Next time your GPS goes down, here’s an alternative way to find out where you are. Use lightning strikes.
The Defense Advanced Research Projects Agency, the Pentagon’s futuristic tech lab, is working on the idea. In fact, DARPA has five programs underway to help soldiers find their way when GPS is on the fritz.
Depriving an army of GPS is almost like depriving a crackhead of drugs. Soldiers get lost, but GPS-guided smart bombs also can miss their targets.
“GPS signals cannot be received underground or underwater and can be significantly degraded or unavailable during solar storms,” DARPA said in a news release.
“More worrisome is that adversaries can jam signals. GPS continues to be vital, but its limitations in some environments could make it an Achilles’ heel if warfighters rely on it as their sole source of PNT [positioning, navigation and timing] information.”

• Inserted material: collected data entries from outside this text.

/-- Send rows deferred from the step before: to their owners with deferred = 1, owned ones into the own inbound area (R188, R245). -/
def sendDeferredRows (s : State) (k : CollKey) (bn : Nat) (d : Deferred) : State :=
  let b := bindingNow s bn
  let r := tableRegion s b.region
  let rowLen := (groupNow s b.group).rowLen
  let own := (collGroup s k).2
  (unpackRows rowLen d.values.length (d.values.zipIdx.map (fun y => (y.1, d.marks.contains y.2)))).foldl (fun t x =>
    let c := collAt t k (currentStep t)
    let t1 := (rowTargets t r x.1).foldl (fun t slot => sendInbound t c slot x.1 true d.step x.2.1 x.2.2) t
    if ownsRow r x.1 then
      let head := inboundHeader x.1 own true d.step
      placeInbound t1 bn 0 (head.map (fun y => (y, false)) ++ elemData 4 (x.2.1.map (fun v => (v, x.2.2))))
    else t1) s

/-- The sectors of a binding's partial rows. -/
def partialSectors (s : State) (bn : Nat) : List Nat :=
  let b := bindingNow s bn
  sectorsOf b.partialBase (4 * (groupNow s b.group).rowLen * (bindingOf s bn).directory.length)

/-- The own part of an EXCHANGE: partial rows to their owners, or, left out by the GO, into the deferral store (R188, R245). -/
def exchangeRows (s : State) (k : CollKey) (step : Nat) : State :=
  match bindingOfGroup s k.group with
  | none => s
  | some bn =>
    let c := collAt s k step
    let own := (collGroup s k).2
    let r := tableRegion s (bindingNow s bn).region
    let (rows, s0) := partialRowsOf s bn
    let s1 := hazelRequests s0 13 false (partialSectors s bn)
    let s2 := match storedDeferred s1 k.group step with
      | some d => if c.deferredIn.contains own then sendDeferredRows s1 k bn d else s1
      | none => s1
    if contributes c own then
      rows.foldl (fun t x =>
        let t0 := if x.2.2 ∧ rowTargets t r x.1 ≠ [] then poisonEscape t else t
        (rowTargets t r x.1).foldl (fun t slot => sendInbound t c slot x.1 false step x.2.1 x.2.2) t0) s2
    else if c.decisions.getD own 0 = 1 then
      (if rows.any (fun x => x.2.2) then poisonEscape s2 else s2).onFabric (fun f => { f with
        deferred := f.deferred ++ [⟨k.group, k.comm, step, packRows rows, packMarks rows⟩] })
    else s2

/-- EXCHANGE: every unowned partial row to its owner, in ascending row order (R188). -/
def execExchange (k : CollKey) (s : State) : Host.Outcome State Fault Refusal := ownPart s k 6 exchangeRows

/-- A contribution to the merge: local row, deferred, slot, values, poison. -/
structure RowPart where
  row : Nat
  deferred : Bool
  slot : Nat
  values : List Nat
  poison : Bool
  deriving DecidableEq, Repr

/-- The contributions of the inbound area. -/
def inboundParts (s : State) (bn : Nat) : List RowPart × State :=
  let b := bindingNow s bn
  let rowLen := (groupNow s b.group).rowLen
  (List.range (bindingOf s bn).inbound).foldl (fun x i =>
    let a := b.inboundBase + inboundBytes rowLen * i
    let (v, t) := readBytes (lookupTags x.2 a (64 + 4 * rowLen)) a (64 + 4 * rowLen)
    let h := natOfBytes (v.bytes.take 64)
    let t1 := if v.error then recordFault t 0x02090801 (b.inboundBase + inboundBytes rowLen * i) else t
    (x.1 ++ [⟨bitsAt h 0 64, bitAt h 80, bitsAt h 64 16, elemsOfBytes 4 rowLen (v.bytes.drop 64), v.poisoned⟩], t1)) ([], s)

/-- The order of a row's contributions: those of this step by slot, then the deferred ones by slot. -/
def partBefore (x y : RowPart) : Bool :=
  if x.deferred = y.deferred then decide (x.slot ≤ y.slot) else !x.deferred

/-- Insert a contribution at its place. -/
def insertPart (x : RowPart) : List RowPart → List RowPart
  | [] => [x]
  | y :: l => if partBefore x y then x :: y :: l else y :: insertPart x l

/-- Combine the contributions of a global row (R188). -/
def combineParts (s : State) (c : Coll) (rowLen row : Nat) (l : List RowPart) : List Nat :=
  match l.foldr insertPart [] with
  | [] => List.replicate rowLen 0
  | x :: rest => rest.foldl (fun acc y =>
      (acc.zip y.values).zipIdx.map (fun e =>
        combine s c (if y.deferred then 3 else 2) y.slot (row * rowLen + e.2) e.1.1 e.1.2)) x.values

/-- Bytes made up to whole 32 B sectors with what memory holds after them (R205). -/
def wholeSectors (s : State) (a : Nat) (l : List Byte) : List Byte :=
  l ++ (List.range ((32 - l.length % 32) % 32)).map (fun i => heldByte s.mem s.free (a + l.length + i))

/-- MERGE_PASS: channel 12 combines each local row's contributions into the reduction buffer and the row list (R188, R140). -/
def execMergePass (binding : Nat) (s : State) : Host.Outcome State Fault Refusal :=
  let w := bindingOf s binding
  if w.exchanged = false ∨ w.merged ∨ huskStopped s then .next s
  else
    let b := bindingNow s binding
    let g := groupNow s b.group
    let r := tableRegion s b.region
    let k : CollKey := ⟨r.comm, b.group, 0⟩
    let c := { collAt s k (currentStep s) with fmt := 7 }
    let own := (collGroup s k).2
    let (rows, s1) := partialRowsOf s binding
    let (inb, s2) := inboundParts s1 binding
    let mine := if contributes c own then (rows.filter (fun x => ownsRow r x.1)).map (fun x => ⟨x.1, false, own, x.2.1, x.2.2⟩) else []
    let all := inb ++ mine
    let order := all.foldl (fun l x => setAddSorted l x.row) []
    let s3 := if all.any (fun x => x.poison) then poisonEscape s2 else s2
    let fits := order.take g.stageRows
    let sums := fits.flatMap (fun x => (combineParts s3 c g.rowLen x (all.filter (fun y => decide (y.row = x)))).flatMap (bytesOfNat 4))
    let list := wholeSectors s3 b.listBase (fits.flatMap (fun x => bytesOfNat 4 (localRow r x)))
    let s4 := putMem (putMem s3 g.rbuf sums) b.listBase list
    let s5 := disturb s4 [⟨g.rbuf, sums.length⟩, ⟨b.listBase, list.length⟩]
    let s6 := hazelRequests (hazelRequests s5 12 false (partialSectors s binding ++ sectorsOf b.inboundBase (inboundBytes g.rowLen * w.inbound)))
      12 true (sectorsOf g.rbuf sums.length ++ sectorsOf b.listBase list.length)
    let s7 := if g.stageRows < order.length then localFault s6 0x05000502 b.group else s6
    let s8 := (onBinding s7 binding (fun w => { w with merged := true, mergedRows := fits.length })).onCracker (fun k => { k with
      mergedRows := tabSet 0 k.mergedRows binding fits.length })
    done s (saveResult (onWork s8 b.group (fun x => { x with final := true, reduced := true })) b.group)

The most interesting solution is called Adaptable Navigation Systems, which DARPA describes as using “cold-atom interferometry, which measures the relative acceleration and rotation of a cloud of atoms stored within a sensor.”
The system will also take advantage of other forms of signals to generate navigational data, including TV signals and lightning strikes.
Imagine that. Lightning guiding smart bombs to their targets.
DARPA is working on other methods to help soldiers find their way. Quantum-Assisted Sensing and Readout, otherwise known as QuASAR, aims to build the world’s most accurate atomic clocks, which will be off by less than one second every five billion years.
Scientists also working on superfast lasers to link the clocks because those super-accurate QuASAR clocks “are more precise than our current ability to synchronize between them.”
DARPA also is aiming small—very small—with microscopic gyroscopes, clocks and other gear that will provide location data without taking up much space or using much power.
“Position, navigation, and timing are as essential as oxygen for our military operators,” DARPA director Arati Prabhakar said. “Now we are putting new physics, new devices and new algorithms on the job so our people and our systems can break free of their reliance on GPS.”
Not quite. Lightning-strike navigation, micro-gyroscopes and atomic clocks that will accurate time long after the Sun has burned out and the Earth is a dead cinder, will undoubtedly prove useful.
But they’re merely another form of technology with their own vulnerabilities. They’ll inevitably malfunction in some way—or the enemy will find some method to interfere with them.
It’ll always be good to know how to read a map.